It’s where they are often first introduced to a profoundly new culture.Tags: Coursework Info Telephone NumberHunter College EssayThe Lottery By Shirley Jackson Essay On IronyEnglish Writing Essay TopicLess Homework For KidsWhat Makes An Identity EssayCover Letter For Apa Research PaperProjected Balance Sheet For Business Plan3 Prong Thesis Research Paper
We go to help and learn, and we tell ourselves and others that those we met were similarly appreciative of the exchange.
Setting aside the question of whether our help is actually effective (well-explored in this recent piece by Habitat for Humanity volunteer Katia Savchuk), let’s look more deeply at this question of how privileged people learn.
As a college junior in 2001, I was mostly so wrapped up in my own anxiety about being away and excitement about all that I was experiencing, that I don’t remember pausing, even once, to wonder what my presence was like for Nodidi, my host mother Nokwezi, or the staff at the high school where I volunteered.

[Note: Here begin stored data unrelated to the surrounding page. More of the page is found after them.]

-- ==== Sys2Proof/Laws/PerInstr.lean ====
section
/-! SUPPORT. One lemma for each instruction: its encoding fits its tail and reads back as the instruction. -/

namespace Sys2Proof

/-- A well-formed instruction has an opcode of the map, and its encoding fits its tail and reads back as the instruction. -/
def Laws.RoundTrip.Statement (i : Instr) : Prop :=
  i.wf = true → ∀ (op t : Nat) (h : Head) (tail : Nat), encodeOp i = some (op, t, h, tail) →
    0 < op ∧ op < 512 ∧ t < 4 ∧ tail < 2 ^ (8 * tailLen t) ∧ readAs h op t tail = .ok i

theorem not_true {b : Bool} (w : (!b) = true) : b = false := by simpa using w
theorem and_left {a b : Bool} (w : (a && b) = true) : a = true := (Bool.and_eq_true_iff.mp w).1
theorem and_right {a b : Bool} (w : (a && b) = true) : b = true := (Bool.and_eq_true_iff.mp w).2
theorem is_single {t y : Ty} (w : decide (t = y) = true) : t.isOneOf [y] = true := by
  rw [of_decide_eq_true w]; cases y <;> rfl
theorem one_of_single {t y : Ty} {b : Bool} (w : (decide (t = y) && b) = true) : (t.isOneOf [y] && b) = true := by
  rw [is_single (and_left w), and_right w]; rfl

/-- What a row of the map reads back settles the statement. -/
theorem Laws.RoundTrip.of_row {i : Instr} {op t tail : Nat} {h : Head} (he : encodeOp i = some (op, t, h, tail)) (hop : 0 < op ∧ op < 512 ∧ t < 4)
    (hr : i.wf = true → tail < 2 ^ (8 * tailLen t) ∧ readAs h op t tail = .ok i) : Laws.RoundTrip.Statement i := by
  intro w op' t' h' tail' e
  rw [he] at e
  cases e
  exact ⟨hop.1, hop.2.1, hop.2.2, hr w⟩

/-- An event has no encoding. -/
theorem Laws.RoundTrip.of_none {i : Instr} (he : encodeOp i = none) : Laws.RoundTrip.Statement i := by
  intro _ _ _ _ _ e
  rw [he] at e
  cases e
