@[simp] theorem State.updLaunchAt_hartAt (s : State) (i : Nat) (f : Launch → Launch) (m : HartId) : (s.updLaunchAt i f).hartAt m = s.hartAt m := rfl
@[simp] theorem State.updLaunchAt_coreAt (s : State) (i : Nat) (f : Launch → Launch) (m : CoreId) : (s.updLaunchAt i f).coreAt m = s.coreAt m := rfl
@[simp] theorem State.updLaunchAt_clusterAt (s : State) (i : Nat) (f : Launch → Launch) (m : ClusterId) : (s.updLaunchAt i f).clusterAt m = s.clusterAt m := rfl
@[simp] theorem State.updLaunchAt_dieAt (s : State) (i : Nat) (f : Launch → Launch) (m : DieId) : (s.updLaunchAt i f).dieAt m = s.dieAt m := rfl
@[simp] theorem State.updLaunchAt_partAt (s : State) (i : Nat) (f : Launch → Launch) (m : PartId) : (s.updLaunchAt i f).partAt m = s.partAt m := rfl
@[simp] theorem State.updLaunchAt_hart (s : State) (i : Nat) (f : Launch → Launch) : (s.updLaunchAt i f).hart = s.hart := rfl
@[simp] theorem State.updLaunchAt_core (s : State) (i : Nat) (f : Launch → Launch) : (s.updLaunchAt i f).core = s.core := rfl
@[simp] theorem State.updLaunchAt_cluster (s : State) (i : Nat) (f : Launch → Launch) : (s.updLaunchAt i f).cluster = s.cluster := rfl
@[simp] theorem State.updLaunchAt_cycle (s : State) (i : Nat) (f : Launch → Launch) : (s.updLaunchAt i f).cycle = s.cycle := rfl
@[simp] theorem State.updLaunchAt_launchId (s : State) (i : Nat) (f : Launch → Launch) : (s.updLaunchAt i f).launchId = s.launchId := rfl
@[simp] theorem State.updLaunchAt_cycleAt (s : State) (i : Nat) (f : Launch → Launch) (c : CoreId) : (s.updLaunchAt i f).cycleAt c = s.cycleAt c := rfl

@[simp] theorem State.spendFree_hartAt (s : State)  (m : HartId) : (s.spendFree).hartAt m = s.hartAt m := rfl
@[simp] theorem State.spendFree_coreAt (s : State)  (m : CoreId) : (s.spendFree).coreAt m = s.coreAt m := rfl
@[simp] theorem State.spendFree_clusterAt (s : State)  (m : ClusterId) : (s.spendFree).clusterAt m = s.clusterAt m := rfl
@[simp] theorem State.spendFree_dieAt (s : State)  (m : DieId) : (s.spendFree).dieAt m = s.dieAt m := rfl
@[simp] theorem State.spendFree_partAt (s : State)  (m : PartId) : (s.spendFree).partAt m = s.partAt m := rfl
@[simp] theorem State.spendFree_launchAt (s : State)  (m : Nat) : (s.spendFree).launchAt m = s.launchAt m := rfl
@[simp] theorem State.spendFree_hart (s : State)  : (s.spendFree).hart = s.hart := rfl
@[simp] theorem State.spendFree_core (s : State)  : (s.spendFree).core = s.core := rfl
@[simp] theorem State.spendFree_cluster (s : State)  : (s.spendFree).cluster = s.cluster := rfl
@[simp] theorem State.spendFree_cycle (s : State)  : (s.spendFree).cycle = s.cycle := rfl
@[simp] theorem State.spendFree_launchId (s : State)  : (s.spendFree).launchId = s.launchId := rfl
@[simp] theorem State.spendFree_cycleAt (s : State)  (c : CoreId) : (s.spendFree).cycleAt c = s.cycleAt c := rfl

@[simp] theorem State.updHartAt_hartAt_same (s : State) (n : HartId) (f : Hart → Hart) : (s.updHartAt n f).hartAt n = f (s.hartAt n) :=
  SMap.look_put_same _ _ _ _
theorem State.updHartAt_hartAt_ne (s : State) (n m : HartId) (f : Hart → Hart) (h : m ≠ n) : (s.updHartAt n f).hartAt m = s.hartAt m :=
  SMap.look_put_ne _ _ _ _ _ h
@[simp] theorem State.updCoreAt_coreAt_same (s : State) (n : CoreId) (f : Core → Core) : (s.updCoreAt n f).coreAt n = f (s.coreAt n) :=
  SMap.look_put_same _ _ _ _
theorem State.updCoreAt_coreAt_ne (s : State) (n m : CoreId) (f : Core → Core) (h : m ≠ n) : (s.updCoreAt n f).coreAt m = s.coreAt m :=
  SMap.look_put_ne _ _ _ _ _ h
@[simp] theorem State.updClusterAt_clusterAt_same (s : State) (n : ClusterId) (f : Cluster → Cluster) : (s.updClusterAt n f).clusterAt n = f (s.clusterAt n) :=
  SMap.look_put_same _ _ _ _
theorem State.updClusterAt_clusterAt_ne (s : State) (n m : ClusterId) (f : Cluster → Cluster) (h : m ≠ n) : (s.updClusterAt n f).clusterAt m = s.clusterAt m :=
  SMap.look_put_ne _ _ _ _ _ h
@[simp] theorem State.updDieAt_dieAt_same (s : State) (n : DieId) (f : Die → Die) : (s.updDieAt n f).dieAt n = f (s.dieAt n) :=
  SMap.look_put_same _ _ _ _
theorem State.updDieAt_dieAt_ne (s : State) (n m : DieId) (f : Die → Die) (h : m ≠ n) : (s.updDieAt n f).dieAt m = s.dieAt m :=
  SMap.look_put_ne _ _ _ _ _ h
@[simp] theorem State.updPartAt_partAt_same (s : State) (n : PartId) (f : Part → Part) : (s.updPartAt n f).partAt n = f (s.partAt n) :=
  SMap.look_put_same _ _ _ _
theorem State.updPartAt_partAt_ne (s : State) (n m : PartId) (f : Part → Part) (h : m ≠ n) : (s.updPartAt n f).partAt m = s.partAt m :=
  SMap.look_put_ne _ _ _ _ _ h
@[simp] theorem State.updLaunchAt_launchAt_same (s : State) (n : Nat) (f : Launch → Launch) : (s.updLaunchAt n f).launchAt n = f (s.launchAt n) :=
  SMap.look_put_same _ _ _ _
theorem State.updLaunchAt_launchAt_ne (s : State) (n m : Nat) (f : Launch → Launch) (h : m ≠ n) : (s.updLaunchAt n f).launchAt m = s.launchAt m :=
  SMap.look_put_ne _ _ _ _ _ h
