-- ==== Sys2Proof/Tests/Slice0.lean ====
section
/-! SUPPORT. Tests: ill-formed terms that the checks refuse, words that the spec writes out, single steps on small states, and states that meet
the hypotheses of the statements. -/

namespace Sys2Proof.Tests

open Sys2Proof Sys2Proof.Machine Sys2Proof.Spec


set_option maxRecDepth 20000
/-! ### Small states -/

/-- The head of an unguarded operation that ends its bundle. -/
def hd : Head := ⟨true, 0⟩
/-- Hart 0 runs launch 1 on cluster 0, right after reset otherwise. -/
def small : State := State.reset.withFetchWord 16 0x8198
/-- The same with changes to the hart, its core and its launch. -/
def withHart (f : Hart → Hart) : State := small.updHart f
def withRegs (f : Regs → Regs) : State := small.updHart fun h => { h with r := f h.r }
def withCore (f : Core → Core) : State := small.updCore f
/-- x1 to x3 hold values. -/
def withX (a b c : Word) : State := withRegs fun r => { r with x := ((r.x.set 1 a).set 2 b).set 3 c }
/-- A vector operand in row `n` of half 0. -/
def row (n : Fin 256) : VOp := ⟨false, .row, n⟩
/-- A queue of hart 0 with entries of 256 bytes from TCM offset 0. -/
def queue0 : Queue := ⟨0, 5, 15, false, 0, []⟩
def withQueues : State := withCore fun k => { k with queues := (k.queues.set 0 queue0).set 1 { queue0 with base := 32 } }

theorem enabled_hd (s : State) : Enabled s hd := ⟨rfl, rfl⟩
theorem latest_of (s : State) (h : s.hart.wq = [] ∧ s.hart.bun.wrote = [] ∧ s.hart.drain = .no) : Latest s :=
  ⟨fun w hw => absurd hw (by rw [h.1]; exact List.not_mem_nil), fun w hw => absurd hw (by rw [h.2.1]; exact List.not_mem_nil), h.2.2⟩

/-- A reduction tree as R200 builds it. -/
def nodeOf (op : Nat → Nat → Nat × FFlags) (l : List (Option Nat)) : Nat → Nat → Option Nat
  | 0, j => l.getD j none
  | k + 1, j => match nodeOf op l k (2 * j), nodeOf op l k (2 * j + 1) with
    | none, v => v
    | u, none => u
    | some u, some v => some (op u v).1

/-! ### What meets the hypotheses of the statements -/

theorem witness_scalar : Enabled small hd ∧ Latest small ∧ small.xPoi 1 = false ∧ (∀ w ∈ small.hart.wq, w.dst ≠ .sys .stepcnt) :=
  ⟨enabled_hd _, latest_of _ (by decide), by decide, by decide⟩

/-- A PREF under a poisoned guard, and one with a poisoned address. -/
theorem witness_pref : (withRegs fun r => { r with pPoi := 2 }).pPoi 1 = true ∧ (withRegs fun r => { r with xPoi := 2 }).xPoi 1 = true := by decide

theorem witness_clz : (withX 0 0 0).x 1 = 0 ∧
    ((withX (2 ^ 63) 0 0).x 1 ≠ 0 ∧ 2 ^ (63 - 0) ≤ ((withX (2 ^ 63) 0 0).x 1).toNat ∧ ((withX (2 ^ 63) 0 0).x 1).toNat < 2 ^ (64 - 0)) ∧
    ((withX 1 0 0).x 1 ≠ 0 ∧ 2 ^ (63 - 63) ≤ ((withX 1 0 0).x 1).toNat ∧ ((withX 1 0 0).x 1).toNat < 2 ^ (64 - 63)) := by decide

theorem witness_movt : ∃ v : Word, ∀ j, v.getLsbD j =
    if 16 * 3 ≤ j ∧ j < 16 * 3 + 16 then (0xFFFF#16).getLsbD (j - 16 * 3) else (small.x 1).getLsbD j := by
  refine ⟨0xFFFF000000000000#64, fun j => ?_⟩
  by_cases h : j < 64
  · revert h; revert j; decide
  · rw [BitVec.getLsbD_of_ge _ j (by omega), if_neg (by omega), BitVec.getLsbD_of_ge _ j (by omega)]

theorem witness_pget : ∃ v : Word, ∀ j, v.getLsbD j = if k : j < 16 then small.p ⟨j, k⟩ else false := by
  refine ⟨1#64, fun j => ?_⟩
  by_cases h : j < 16
  · revert h; revert j; decide
  · rw [dif_neg h]
    by_cases k : j < 64
    · have all : ∀ i, i < 64 → ¬i < 16 → (1#64).getLsbD i = false := by decide
      exact all j k h
    · exact BitVec.getLsbD_of_ge _ j (by omega)

theorem witness_twice : twice 1 2 = false ∧ twice 1 0 = false ∧ twice 0 0 = false := by decide

theorem witness_reals : realOf (.fin false 1 0) ≠ 0 ∧ 0 < realOf (.fin false 1 0) ∧ realOf (.fin false 1 0) + realOf (.fin true 3 (-1)) ≠ 0 ∧
    realOf (.fin false 1 0) * realOf (.fin true 3 (-1)) ≠ 0 ∧
    realOf (.fin false 1 0) * realOf (.fin true 3 (-1)) + realOf (.fin false 1 1) ≠ 0 := by
  refine ⟨?_, ?_, ?_, ?_, ?_⟩ <;> norm_num [realOf]

theorem witness_nan : (FV.nan true).isNan = true ∧ (fmtF32.read 0x7FC00000).isNan = true ∧ (fmtF32.read 0x3F800000).isNan = false := by decide

/-- Depths 15 and 16, an empty store, and PTR one entry below LIMIT and above BASE. -/
theorem witness_calls :
    let sp : Word := 0x3F000 + 2 ^ 19 * 0x3F000 + 2 ^ 38 * 0x3F008
    let full := withRegs fun r => { r with ras := List.replicate 16 5, rspill := sp }
    let empty := withRegs fun r => { r with rspill := sp + 8 }
    (withRegs fun r => { r with ras := List.replicate 15 5 }).hart.r.ras.length < 16 ∧
    full.hart.r.ras = 5 :: List.replicate 15 5 ∧ 16 ≤ full.hart.r.ras.length ∧ rspillOk sp = true ∧ sp.toNat % 2 ^ 19 ≠ sp.toNat / 2 ^ 38 ∧
    full.hart.r.ras = List.replicate 15 5 ++ [5] ∧
    empty.hart.r.ras = [] ∧ rspillOk (sp + 8) = true ∧ (sp + 8).toNat % 2 ^ 19 ≠ (sp + 8).toNat / 2 ^ 19 % 2 ^ 19 ∧
    empty.ownBytes 0 ⟨.tcm 0, 0x3F000⟩ 8 = (List.replicate 8 0, false) := by decide
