-- ==== Sys2Proof/Config.lean ====
section
/-! DEFINITION. What an installation fixes, and the free values of the model. -/

namespace Sys2Proof

/-- The six address straps of the installation that `State.reset` describes (R170). The manual gives
no value: the straps are set on the board. DESIGN CHOICE (log entry 1); `POWER_ON` takes any straps. -/
def Config.resetStraps : RingAddr := 1

/-- FREE VALUE (log entry 13). The four bytes of the step field of a CLOCK_SET notice whose step does
not fit a signed number of four bytes. R151 gives the notice the step, and R197 gives no number more
than four bytes, so the manual states no encoding for it. -/
opaque Config.clockStepBytes : Int → BitVec 32

end Sys2Proof
end

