/-! ## The bus trip (R144) -/

/-- Step 1 of R144 for one feeder; the second component gathers the feeders ordered open. -/
def busTripFeeder (acc : State × SlotSet) (f : Slot) : State × SlotSet :=
  let s := acc.1
  if (s.feeder f).inService = true ∧ (s.switch f).position ≠ .opened then
    let a := efsAsk .open f (addReason .earth f s)
    let t := a.2
    match a.1 with
    | .taken n =>
      (t.setEfs { t.efs.record with busTripList := upd t.efs.record.busTripList f (some n) },
        upd acc.2 f true)
    | .merged n =>
      (t.setEfs { t.efs.record with busTripList := upd t.efs.record.busTripList f (some n) },
        upd acc.2 f true)
    | .refused _ => (t, upd acc.2 f true)
  else acc

/-- R144. -/
def busTrip (s : State) : State :=
  let began := s.efs.record.state
  let a := allSlots.foldl busTripFeeder (s, SlotSet.empty)
  enterState .busTrip (raise none none (.busTrip a.1.mdu.busMode a.2 began) a.1)

/-! ## The hunt -/

/-- The exclusions of R135, at this moment. -/
def huntExcluded (s : State) (f : Slot) : Bool :=
  (s.switch f).position == .opened || !(s.feeder f).inService ||
    (s.holds f .tag || s.holds f .local || s.holds f .switch || s.holds f .stream ||
      s.holds f .operator || s.holds f .earth) ||
    (s.order f).inFlight || (s.seq f).state != .ready

/-- R135: the candidates of the hunt order table in its order, then its other feeders in its order, less
the excluded ones. -/
def buildHuntList (s : State) : List Slot :=
  let set := s.efs.record.candidates
  ((s.efs.huntOrder.filter fun f => set[f]) ++ (s.efs.huntOrder.filter fun f => !set[f])).filter
    fun f => !huntExcluded s f

/-- R136: no feeder is under test. -/
def clearStep (s : State) : State :=
  s.setHunt { s.efs.hunt with underTest := none, step := none, countdown := none, order := none }

/-- R140: the list is exhausted. -/
def huntExhausted (s : State) : State :=
  let t := writeOutcome .persistent none (enterState .persistent s)
  match (t.earthMode t.mdu.busMode).persistent with
  | .busTrip => busTrip t
  | .alarm => t

/-- The step index rises by 1. -/
def nextIndex (s : State) : State := s.setHunt { s.efs.hunt with stepIndex := s.efs.hunt.stepIndex + 1 }

/-- A HUNT_STEP notice with its mark (R136). -/
def raiseStep (started : Bool) (f : Slot) (s : State) : State :=
  raise (some f) none
    (.huntStep s.efs.hunt.stepIndex s.efs.hunt.list.length s.efs.hunt.origin started) s

/-- The feeder becomes the feeder under test and holds HUNT; HUNT_STEP is raised (R136). -/
def beginStep (f : Slot) (s : State) : State :=
  raiseStep true f
    (addReason .hunt f
      (s.setHunt { s.efs.hunt with
        underTest := some f, step := some .opening, countdown := none, order := none }))

/-- R136: starts the step at the step index, skipping excluded feeders and steps whose OPEN is refused
(R137). The number bounds the steps that can still be tried. -/
def startSteps : Nat → State → State
  | 0, s => s
  | n + 1, s =>
    match s.efs.hunt.list[s.efs.hunt.stepIndex]? with
    | none => huntExhausted s
    | some f =>
      if huntExcluded s f then startSteps n (nextIndex (raiseStep false f s))
      else
        let a := efsAsk .open f (beginStep f s)
        match a.1 with
        | .taken k => a.2.setHunt { a.2.efs.hunt with order := some k }
        | .merged k => a.2.setHunt { a.2.efs.hunt with order := some k }
        | .refused _ => startSteps n (nextIndex (clearStep (removeReason .hunt f a.2)))

/-- Starts the step at the step index (R136). -/
def startStep (s : State) : State := startSteps (s.efs.hunt.list.length + 1) s

/-- R137, R139: the step of feeder `f` ends and the next step starts. -/
def endStep (f : Slot) (s : State) : State :=
  startStep (nextIndex (clearStep (removeReason .hunt f s)))

/-- R136: a hunt begins. -/
def startHunt (o : HuntOrigin) (s : State) : State :=
  let t := s.setHunt {
    list := buildHuntList s
    stepIndex := 0
    underTest := none
    step := none
    countdown := none
    order := none
    elapsed := 0
    origin := o
    abortCause := .none }
  startStep (enterState .hunting { t with due := { t.due with huntLimit := false } })

/-- R131: the decision. -/
def decide131 (s : State) : State :=
  if s.mdu.busMode = .ban then busTrip s
  else if (s.earthMode s.mdu.busMode).autoHunt = true then startHunt .auto s
  else enterState .unresolved s

/-- R143: an abort ends. The feeder under test has lost HUNT. -/
def abortEnd (s : State) : State :=
  let c := s.efs.hunt.abortCause
  let t := clearStep (writeOutcome .aborted s.efs.hunt.underTest s)
  if t.mdu.busMode = .ban then busTrip t
  else if t.efs.record.vnDropped = true then enterState .quiet t
  else if c = .limit ∧ t.mdu.busMode = .season then busTrip t
  else if c = .protection then
    let u := enterState .displaced t
    u.setEfs { u.efs.record with countdown := some u.efs.settings.confirmCycles }
  else enterState .unresolved t

/-- R139: a failed restore. -/
def restoreFailed (f : Slot) (s : State) : State :=
  let t := demandLockout f s
  if t.efs.hunt.abortCause = .none then endStep f t else abortEnd (removeReason .hunt f t)

/-- R138, R142: EFS asks the restore CLOSE of the feeder under test. The step countdown stops (DESIGN CHOICE,
log entry 32). -/
def askRestore (f : Slot) (s : State) : State :=
  let a := efsAsk .close f
    (s.setHunt { s.efs.hunt with step := some .restoring, countdown := none, order := none })
  match a.1 with
  | .taken k => a.2.setHunt { a.2.efs.hunt with order := some k }
  | .merged k => a.2.setHunt { a.2.efs.hunt with order := some k }
  | .refused _ => restoreFailed f a.2

/-- R142: the restore of an abort, by the step state of the feeder under test. -/
def abortRestore (s : State) : State :=
  match s.efs.hunt.underTest, s.efs.hunt.step with
  | some _, some .opening => s
  | some f, some .observing => askRestore f s
  | some _, some .restoring => s
  | some f, some .settling => abortEnd (removeReason .hunt f s)
  | _, _ => abortEnd s

/-- R142: B is BAN at the abort; the feeder under test is left open. -/
def abortUnderBan (s : State) : State :=
  let t := match s.efs.hunt.underTest with
    | some f => removeReason .hunt f (demandLockout f (addReason .earth f s))
    | none => s
  abortEnd (t.setHunt { t.efs.hunt with order := none, countdown := none })

/-- R142: an abort event, taken while the state is HUNTING and the abort cause is none. -/
def abortHunt (c : AbortCause) (s : State) : State :=
  if s.mgr.device = .inService ∧ s.efs.record.state = .hunting ∧ s.efs.hunt.abortCause = .none then
    let t := s.setHunt { s.efs.hunt with abortCause := c }
    if t.mdu.busMode = .ban then abortUnderBan t else abortRestore t
  else s

/-! ## The identified feeder -/

/-- An OPEN of origin EARTH whose outcome EFS does not await, when the feeder is not open and has no order
in flight (R134). -/
def reopen (f : Slot) (s : State) : State :=
  if (s.switch f).position ≠ .opened ∧ (s.order f).inFlight = false then (efsAsk .open f s).2 else s

/-- R134: a persisting displacement of identified feeder `f`. -/
def displacementPersists (f : Slot) (s : State) : State :=
  let t := reopen f (demandLockout f (addReason .earth f s))
  decide131 (t.setEfs { t.efs.record with
    identified := none
    phase := none
    awaited := none
    countdown := none
    candidates := upd t.efs.record.candidates f false })

/-- R134: the OBSERVING phase begins. -/
def beginObserving (s : State) : State :=
  s.setEfs { s.efs.record with
    awaited := none
    phase := some .observing
    countdown := some s.efs.settings.observeCycles }

/-- Step 1 of R133: the reclose-initiating mark. -/
def recloseMarkOf (s : State) (f : Slot) : Bool :=
  s.feederMode f == .normal &&
    (match s.settings f with
     | some g => g.efTripRecloses == 1
     | none => false)

/-- R133: the delay of the identified feeder has expired. -/
def tripIdentified (f : Slot) (s : State) : State :=
  let mark := recloseMarkOf s f
  let t := s.setEfs { s.efs.record with recloseMark := mark }
  let u := if t.feederMode f = .normal then t else addReason .earth f t
  if (u.switch f).position = .opened then beginObserving u
  else
    let a := efsAsk .open f u
    let v := match a.1 with
      | .taken n => a.2.setEfs { a.2.efs.record with awaited := some n, phase := some .opening }
      | .merged n => a.2.setEfs { a.2.efs.record with awaited := some n, phase := some .opening }
      | .refused _ => displacementPersists f a.2
    tripReport mark f v

/-- R132: entry to IDENTIFIED. -/
def enterIdentified (f : Slot) (s : State) : State :=
  s.setEfs { s.efs.record with
    state := .identified
    identified := some f
    phase := some .delay
    delayCount := 0
    countdown := none }

/-! ## Votes (R129) -/

/-- Is `c` in the window and later than the feeder's last paired cycle? -/
def pairable (s : State) (f : Slot) (c : CycleNo) : Bool :=
  match s.efs.record.windowFirst with
  | none => false
  | some w =>
    decide ((c - w).toNat < s.efs.settings.windowCycles) &&
      (match s.efs.record.lastPaired[f] with
       | none => true
       | some p => decide ((p - w).toNat < (c - w).toNat))

/-- Is the vote of the pair withheld? -/
def voteWithheld (s : State) (f : Slot) (rf rb : CycleResult) : Bool :=
  rf.patched || rb.patched || rf.anyOverrange || rb.anyOverrange ||
    (s.switch f).position != .closed || !(s.feeder f).inService

/-- Does the pair earn a vote? -/
def earnsVote (s : State) (f : Slot) (rf rb : CycleResult) : Bool :=
  !voteWithheld s f rf rb && decide (residualPower rf rb ≤ -(s.efs.settings.wSet : Int))
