-- ==== Sys2Proof/Machine/Step.lean ====
section
/-! DEFINITION. The step: the command at the front of the queue, run on the rest of the state. -/

namespace Sys2Proof.Machine

/-- Takes the command at the front of the queue and runs it with the queue's rest; on an empty queue the
block idles (log entry 2). -/
def step (s : State) : Host.Outcome State Fault Refusal :=
  match s.pending with
  | [] => .next s
  | c :: rest => exec c { s with pending := rest }

/-- The command a table word spells, put at the front of the queue; the table gives no row any bits, so
no word spells one. -/
def State.withFetchWord (s : State) (nbits w : Nat) : State :=
  match decodeTableWord nbits w with
  | some c => { s with pending := c :: s.pending }
  | none => s

end Sys2Proof.Machine
end

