/-- R8: a gap of 1, 2 or 3 samples in LOCKED or PATCHED. A filled sample for each missing number, in ascending
order, and then the frame's own are handed on. The slots of the missing numbers repeat the window's slots of
the last accepted number (log entry 24). -/
def Obligations.GapsAreBridged : Prop :=
  ∀ (f : RxFrame) (r : Role) (x : Sample) (s : State), SampleArrives f r x s → Delivering r s →
    2 ≤ distanceOf r x s → distanceOf r x s ≤ 4 →
    let q := { s.stream r with gaps := min 65535 ((s.stream r).gaps + 1), state := .patched }
    let missing := fun (i : Nat) => { (s.pheStream r).window.sampleAt (s.stream r).lastSample with
      number := (s.stream r).lastSample + BitVec.ofNat 16 (i + 1) }
    ∃ (v : Nat → State) (u : State), Effect (.sample f) s (forwarded f u) ∧ StreamOnly r s u ∧
      v 0 = s.setStream r { q with patch := 32 } ∧
      (∀ i : Nat, i + 1 < distanceOf r x s → HandedOn r (missing i) true .patched (v i) (v (i + 1))) ∧
      HandedOn r x false .patched ((v (distanceOf r x s - 1)).setStream r
        { q with patch := 31, lastSample := x.number, supervision := some 20 }) u ∧
      u.stream r = { s.stream r with
        gaps := min 65535 ((s.stream r).gaps + 1)
        state := .patched
        patch := 31
        lastSample := x.number
        supervision := some 20 } ∧
      (∀ ch : Fin 4, (u.pheStream r).window.channels[ch][coeffIndex x.number] =
        ⟨x.values[ch], x.overs[ch], false, true⟩) ∧
      (∀ (i : Nat) (ch : Fin 4), i + 1 < distanceOf r x s →
        (u.pheStream r).window.channels[ch][
            coeffIndex ((s.stream r).lastSample + BitVec.ofNat 16 (i + 1))] =
          { (s.pheStream r).window.channels[ch][coeffIndex (s.stream r).lastSample] with
            filled := true, occupied := true }) ∧
      (∀ (ch : Fin 4) (k : Fin 32), k ≠ coeffIndex x.number →
        (∀ i : Nat, i + 1 < distanceOf r x s →
          k ≠ coeffIndex ((s.stream r).lastSample + BitVec.ofNat 16 (i + 1))) →
        (u.pheStream r).window.channels[ch][k] = (s.pheStream r).window.channels[ch][k])

/-- R11, with the steps of R10: a break in LOCKED or PATCHED. -/
def Obligations.BreaksRestartStreams : Prop :=
  ∀ (f : RxFrame) (r : Role) (x : Sample) (s : State), SampleArrives f r x s → Delivering r s →
    5 ≤ distanceOf r x s → distanceOf r x s ≤ 65531 →
    ∃ u, Effect (.sample f) s (forwarded f u) ∧ StreamOnly r s u ∧
      u.stream r = { s.stream r with
        resyncs := min 65535 ((s.stream r).resyncs + 1)
        state := .filling
        consecutive := 1
        lastSample := x.number
        supervision := some 20
        patch := 0 } ∧
      (u.pheStream r).present = none ∧ (u.pheStream r).results = [] ∧
      OnlySample x (u.pheStream r).window ∧ StreamStopped r (some x.number) .filling s u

I wrote an unconscious, overly simple story about our time together — that having me there was a welcome divergence from their normal family or professional life, maybe even a breath of fresh air. There is a sort of autopilot story of privilege that so many of us tell about our time abroad — whether we are part of a study abroad group, living with a host family while interning at a nonprofit organization, or volunteering with a religious organization.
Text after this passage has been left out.